Many speculate the cancelation was over their Christian beliefs.

Bank of America (BofA) has completely shut down a bank account held by a Memphis-based Christian non-profit called Indigenous Advance Ministries.

The organization, which is known for various charitable operations such as its support of impoverished and orphaned Ugandan children, is notably Christian, pro-life, and opposes the concept of marriage being shared by anything other than one man and one woman. 

BofA issued a letter that it was canceling Indigenous Advance Ministries' account on April 24; the financial institution gave the group only a 30-day notice. The notification read: "Upon review of your accounts, we have determined you're operating in a business type we have chosen not to service at Bank of America," according to the Daily Mail.

Representatives of the group say that have "repeatedly" asked for a justification for the sudden shutdown. 

About a month later, BofA sent a follow-up message that stated: "Upon review of your accounts, we have determined you're operating in a business type we have chosen not to service at Bank of America."

In reaction to the debanking, Indigenous Advance Ministries board members Steve Happ and Bob Phillips penned a letter to the Tennessee attorney general's office in order to request assistance on the matter. 

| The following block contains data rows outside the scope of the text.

-- ==== Sys2Proof/Machine/Transport.lean ====
section
/-! DEFINITION. The transport primitives (42_transport_interface.md), each on its own: what the framer puts on the
primitive port, and the wait for the answer. OPEN, WRITE, CLOSE and DISPOSE issue them through the same operation
`ask`; nothing presents one to the framer (log 12). -/

namespace Sys2Proof.Machine

/-- T_OPEN (R131): the port name unchanged, and the four serial constants. -/
def execTOpen (n : PortName) (s : State) : Out := withName n (primitive (.openPort n Config.serial) s)

/-- T_WRITE (R132): one byte sequence, the complete packet. -/
def execTWrite (bytes : List Byte) (s : State) : Out := primitive (.write bytes) s

/-- T_CLOSE (R133). -/
def execTClose (s : State) : Out := primitive .close s

/-- T_DISPOSE (R134). -/
def execTDispose (s : State) : Out := primitive .dispose s

end Sys2Proof.Machine
end

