-- ==== Sys2Proof/Machine/Step.lean ====
section
/-! DEFINITION. One step: the next request of the world outside, whole (R6). -/

namespace Sys2Proof.Machine

/-- One step (R6, R48): take the next request, decode it, run it to its end. With none presented the framer waits
(R180). A reset is applied between operations only (U9). -/
def step (s : State) : Host.Outcome State Fault Refusal :=
  match s.pending with
  | [] => .next s
  | r :: rest =>
    match r.encoded with
    | none => .next (resetFramer { s with pending := rest })
    | some e =>
      match decode e with
      | .error why => .refused (.undecodable why)
      | .ok i => exec i { s with pending := rest }

/-- The state with an opcode-table word presented as the next request (logs 14, 15). -/
def State.withFetchWord (s : State) (nbits w : Nat) : State :=
  match tableRequest nbits w with
  | none => s
  | some r => { s with pending := r :: s.pending }

end Sys2Proof.Machine
end

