/-! ### dropPayload -/

@[simp] theorem dropPayload_lc (s : State) : (dropPayload s).lc = s.lc := rfl
@[simp] theorem dropPayload_released (s : State) : (dropPayload s).released = s.released := rfl
@[simp] theorem dropPayload_nameValid (s : State) : (dropPayload s).nameValid = s.nameValid := rfl
@[simp] theorem dropPayload_name (s : State) : (dropPayload s).name = s.name := rfl
@[simp] theorem dropPayload_ph (s : State) : (dropPayload s).ph = s.ph := rfl
@[simp] theorem dropPayload_lenR (s : State) : (dropPayload s).lenR = s.lenR := rfl
@[simp] theorem dropPayload_idx (s : State) : (dropPayload s).idx = s.idx := rfl
@[simp] theorem dropPayload_wp (s : State) : (dropPayload s).wp = s.wp := rfl
@[simp] theorem dropPayload_opLen (s : State) : (dropPayload s).opLen = s.opLen := rfl
@[simp] theorem dropPayload_opName (s : State) : (dropPayload s).opName = s.opName := rfl
@[simp] theorem dropPayload_pay (s : State) : (dropPayload s).pay = [] := rfl
@[simp] theorem dropPayload_pkt (s : State) : (dropPayload s).pkt = s.pkt := rfl
@[simp] theorem dropPayload_trace (s : State) : (dropPayload s).trace = s.trace := rfl
@[simp] theorem dropPayload_reply (s : State) : (dropPayload s).reply = s.reply := rfl
@[simp] theorem dropPayload_pending (s : State) : (dropPayload s).pending = s.pending := rfl
@[simp] theorem dropPayload_tIsOpenIn (s : State) : (dropPayload s).tIsOpenIn = s.tIsOpenIn := rfl
@[simp] theorem dropPayload_tAnswers (s : State) : (dropPayload s).tAnswers = s.tAnswers := rfl
@[simp] theorem dropPayload_tPortName (s : State) : (dropPayload s).tPortName = s.tPortName := rfl
@[simp] theorem dropPayload_tLineBefore (s : State) : (dropPayload s).tLineBefore = s.tLineBefore := rfl
@[simp] theorem dropPayload_draws (s : State) : (dropPayload s).draws = s.draws := rfl

/-! ### dropPacket -/

@[simp] theorem dropPacket_lc (s : State) : (dropPacket s).lc = s.lc := rfl
@[simp] theorem dropPacket_released (s : State) : (dropPacket s).released = s.released := rfl
@[simp] theorem dropPacket_nameValid (s : State) : (dropPacket s).nameValid = s.nameValid := rfl
@[simp] theorem dropPacket_name (s : State) : (dropPacket s).name = s.name := rfl
@[simp] theorem dropPacket_ph (s : State) : (dropPacket s).ph = s.ph := rfl
@[simp] theorem dropPacket_lenR (s : State) : (dropPacket s).lenR = s.lenR := rfl
@[simp] theorem dropPacket_idx (s : State) : (dropPacket s).idx = s.idx := rfl
@[simp] theorem dropPacket_wp (s : State) : (dropPacket s).wp = s.wp := rfl
@[simp] theorem dropPacket_opLen (s : State) : (dropPacket s).opLen = s.opLen := rfl
@[simp] theorem dropPacket_opName (s : State) : (dropPacket s).opName = s.opName := rfl
@[simp] theorem dropPacket_pay (s : State) : (dropPacket s).pay = s.pay := rfl
@[simp] theorem dropPacket_pkt (s : State) : (dropPacket s).pkt = [] := rfl
@[simp] theorem dropPacket_trace (s : State) : (dropPacket s).trace = s.trace := rfl
@[simp] theorem dropPacket_reply (s : State) : (dropPacket s).reply = s.reply := rfl
@[simp] theorem dropPacket_pending (s : State) : (dropPacket s).pending = s.pending := rfl
@[simp] theorem dropPacket_tIsOpenIn (s : State) : (dropPacket s).tIsOpenIn = s.tIsOpenIn := rfl
@[simp] theorem dropPacket_tAnswers (s : State) : (dropPacket s).tAnswers = s.tAnswers := rfl
@[simp] theorem dropPacket_tPortName (s : State) : (dropPacket s).tPortName = s.tPortName := rfl
@[simp] theorem dropPacket_tLineBefore (s : State) : (dropPacket s).tLineBefore = s.tLineBefore := rfl
@[simp] theorem dropPacket_draws (s : State) : (dropPacket s).draws = s.draws := rfl

/-! ### endWith -/

@[simp] theorem endWith_lc (r : Reply) (s : State) : (endWith r s).lc = s.lc := rfl
@[simp] theorem endWith_released (r : Reply) (s : State) : (endWith r s).released = s.released := rfl
@[simp] theorem endWith_nameValid (r : Reply) (s : State) : (endWith r s).nameValid = s.nameValid := rfl
@[simp] theorem endWith_name (r : Reply) (s : State) : (endWith r s).name = s.name := rfl
@[simp] theorem endWith_ph (r : Reply) (s : State) : (endWith r s).ph = s.ph := rfl
@[simp] theorem endWith_lenR (r : Reply) (s : State) : (endWith r s).lenR = s.lenR := rfl
@[simp] theorem endWith_idx (r : Reply) (s : State) : (endWith r s).idx = s.idx := rfl
@[simp] theorem endWith_wp (r : Reply) (s : State) : (endWith r s).wp = s.wp := rfl
@[simp] theorem endWith_opLen (r : Reply) (s : State) : (endWith r s).opLen = s.opLen := rfl
@[simp] theorem endWith_opName (r : Reply) (s : State) : (endWith r s).opName = s.opName := rfl
@[simp] theorem endWith_pay (r : Reply) (s : State) : (endWith r s).pay = s.pay := rfl
@[simp] theorem endWith_pkt (r : Reply) (s : State) : (endWith r s).pkt = s.pkt := rfl
@[simp] theorem endWith_trace (r : Reply) (s : State) : (endWith r s).trace = s.trace := rfl
@[simp] theorem endWith_reply (r : Reply) (s : State) : (endWith r s).reply = some r := rfl
@[simp] theorem endWith_pending (r : Reply) (s : State) : (endWith r s).pending = s.pending := rfl
@[simp] theorem endWith_tIsOpenIn (r : Reply) (s : State) : (endWith r s).tIsOpenIn = s.tIsOpenIn := rfl
@[simp] theorem endWith_tAnswers (r : Reply) (s : State) : (endWith r s).tAnswers = s.tAnswers := rfl
@[simp] theorem endWith_tPortName (r : Reply) (s : State) : (endWith r s).tPortName = s.tPortName := rfl
@[simp] theorem endWith_tLineBefore (r : Reply) (s : State) : (endWith r s).tLineBefore = s.tLineBefore := rfl
@[simp] theorem endWith_draws (r : Reply) (s : State) : (endWith r s).draws = s.draws := rfl

/-! ### emitStart -/

@[simp] theorem emitStart_lc (s : State) : (emitStart s).lc = s.lc := rfl
@[simp] theorem emitStart_released (s : State) : (emitStart s).released = s.released := rfl
@[simp] theorem emitStart_nameValid (s : State) : (emitStart s).nameValid = s.nameValid := rfl
@[simp] theorem emitStart_name (s : State) : (emitStart s).name = s.name := rfl
@[simp] theorem emitStart_ph (s : State) : (emitStart s).ph = .start := rfl
@[simp] theorem emitStart_lenR (s : State) : (emitStart s).lenR = s.opLen := rfl
@[simp] theorem emitStart_idx (s : State) : (emitStart s).idx = 0 := rfl
@[simp] theorem emitStart_wp (s : State) : (emitStart s).wp = 0 := rfl
@[simp] theorem emitStart_opLen (s : State) : (emitStart s).opLen = s.opLen := rfl
@[simp] theorem emitStart_opName (s : State) : (emitStart s).opName = s.opName := rfl
@[simp] theorem emitStart_pay (s : State) : (emitStart s).pay = s.pay := rfl
@[simp] theorem emitStart_pkt (s : State) : (emitStart s).pkt = [] := rfl
@[simp] theorem emitStart_trace (s : State) : (emitStart s).trace = s.trace := rfl
@[simp] theorem emitStart_reply (s : State) : (emitStart s).reply = s.reply := rfl
@[simp] theorem emitStart_pending (s : State) : (emitStart s).pending = s.pending := rfl
@[simp] theorem emitStart_tIsOpenIn (s : State) : (emitStart s).tIsOpenIn = s.tIsOpenIn := rfl
@[simp] theorem emitStart_tAnswers (s : State) : (emitStart s).tAnswers = s.tAnswers := rfl
@[simp] theorem emitStart_tPortName (s : State) : (emitStart s).tPortName = s.tPortName := rfl
@[simp] theorem emitStart_tLineBefore (s : State) : (emitStart s).tLineBefore = s.tLineBefore := rfl
@[simp] theorem emitStart_draws (s : State) : (emitStart s).draws = s.draws := rfl

/-! ### putByte -/

@[simp] theorem putByte_lc (b : Byte) (p : Phase) (s : State) : (putByte b p s).lc = s.lc := rfl
@[simp] theorem putByte_released (b : Byte) (p : Phase) (s : State) : (putByte b p s).released = s.released := rfl
@[simp] theorem putByte_nameValid (b : Byte) (p : Phase) (s : State) : (putByte b p s).nameValid = s.nameValid := rfl
@[simp] theorem putByte_name (b : Byte) (p : Phase) (s : State) : (putByte b p s).name = s.name := rfl
@[simp] theorem putByte_ph (b : Byte) (p : Phase) (s : State) : (putByte b p s).ph = p := rfl
@[simp] theorem putByte_lenR (b : Byte) (p : Phase) (s : State) : (putByte b p s).lenR = s.lenR := rfl
@[simp] theorem putByte_idx (b : Byte) (p : Phase) (s : State) : (putByte b p s).idx = s.idx := rfl
@[simp] theorem putByte_wp (b : Byte) (p : Phase) (s : State) : (putByte b p s).wp = s.wp + 1 := rfl
@[simp] theorem putByte_opLen (b : Byte) (p : Phase) (s : State) : (putByte b p s).opLen = s.opLen := rfl
@[simp] theorem putByte_opName (b : Byte) (p : Phase) (s : State) : (putByte b p s).opName = s.opName := rfl
@[simp] theorem putByte_pay (b : Byte) (p : Phase) (s : State) : (putByte b p s).pay = s.pay := rfl
@[simp] theorem putByte_pkt (b : Byte) (p : Phase) (s : State) : (putByte b p s).pkt = s.pkt.write s.wp.toNat b := rfl
@[simp] theorem putByte_trace (b : Byte) (p : Phase) (s : State) : (putByte b p s).trace = s.trace := rfl
@[simp] theorem putByte_reply (b : Byte) (p : Phase) (s : State) : (putByte b p s).reply = s.reply := rfl
@[simp] theorem putByte_pending (b : Byte) (p : Phase) (s : State) : (putByte b p s).pending = s.pending := rfl
@[simp] theorem putByte_tIsOpenIn (b : Byte) (p : Phase) (s : State) : (putByte b p s).tIsOpenIn = s.tIsOpenIn := rfl
@[simp] theorem putByte_tAnswers (b : Byte) (p : Phase) (s : State) : (putByte b p s).tAnswers = s.tAnswers := rfl
@[simp] theorem putByte_tPortName (b : Byte) (p : Phase) (s : State) : (putByte b p s).tPortName = s.tPortName := rfl
@[simp] theorem putByte_tLineBefore (b : Byte) (p : Phase) (s : State) : (putByte b p s).tLineBefore = s.tLineBefore := rfl
@[simp] theorem putByte_draws (b : Byte) (p : Phase) (s : State) : (putByte b p s).draws = s.draws := rfl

"Being forced to transition so quickly caused a great deal of trouble for us," begins the letter. "It also disrupted our mission to Uganda in June and we were temporarily unable to pay salaries in Uganda. And we were left very confused."

"Our mission and work, supporting Ugandan children and families through indigenous Ugandan Ministries, has remained the same since we were founded and first opened our accounts with Bank of America."

The Alliance Defending Freedom (ADF), a nonprofit legal organization that works to protect the Constitutional rights of Americans, also moved to contact the state's attorney general. 

"We filed a complaint asking the TN AG Jonathan Skrmetti to investigate whether this de-banking was due to religious discrimination," ADF wrote on X, formerly known as Twitter.

BofA has denied that religious values ever played a role in its controversial cancellation, and has maintained that they "are not a factor in any account-closing decision."

A BofA spokesman claimed that the Christian nonprofit was shut down due to its operations involving debt collection, and the bank has denied accusations of religious discrimination. 

Despite the bank's allegations of rules violations from Advance Ministries, it curiously could not point to the exact part of its policy that bans the use of debt collections upon being requested to do so, according to the Daily Mail.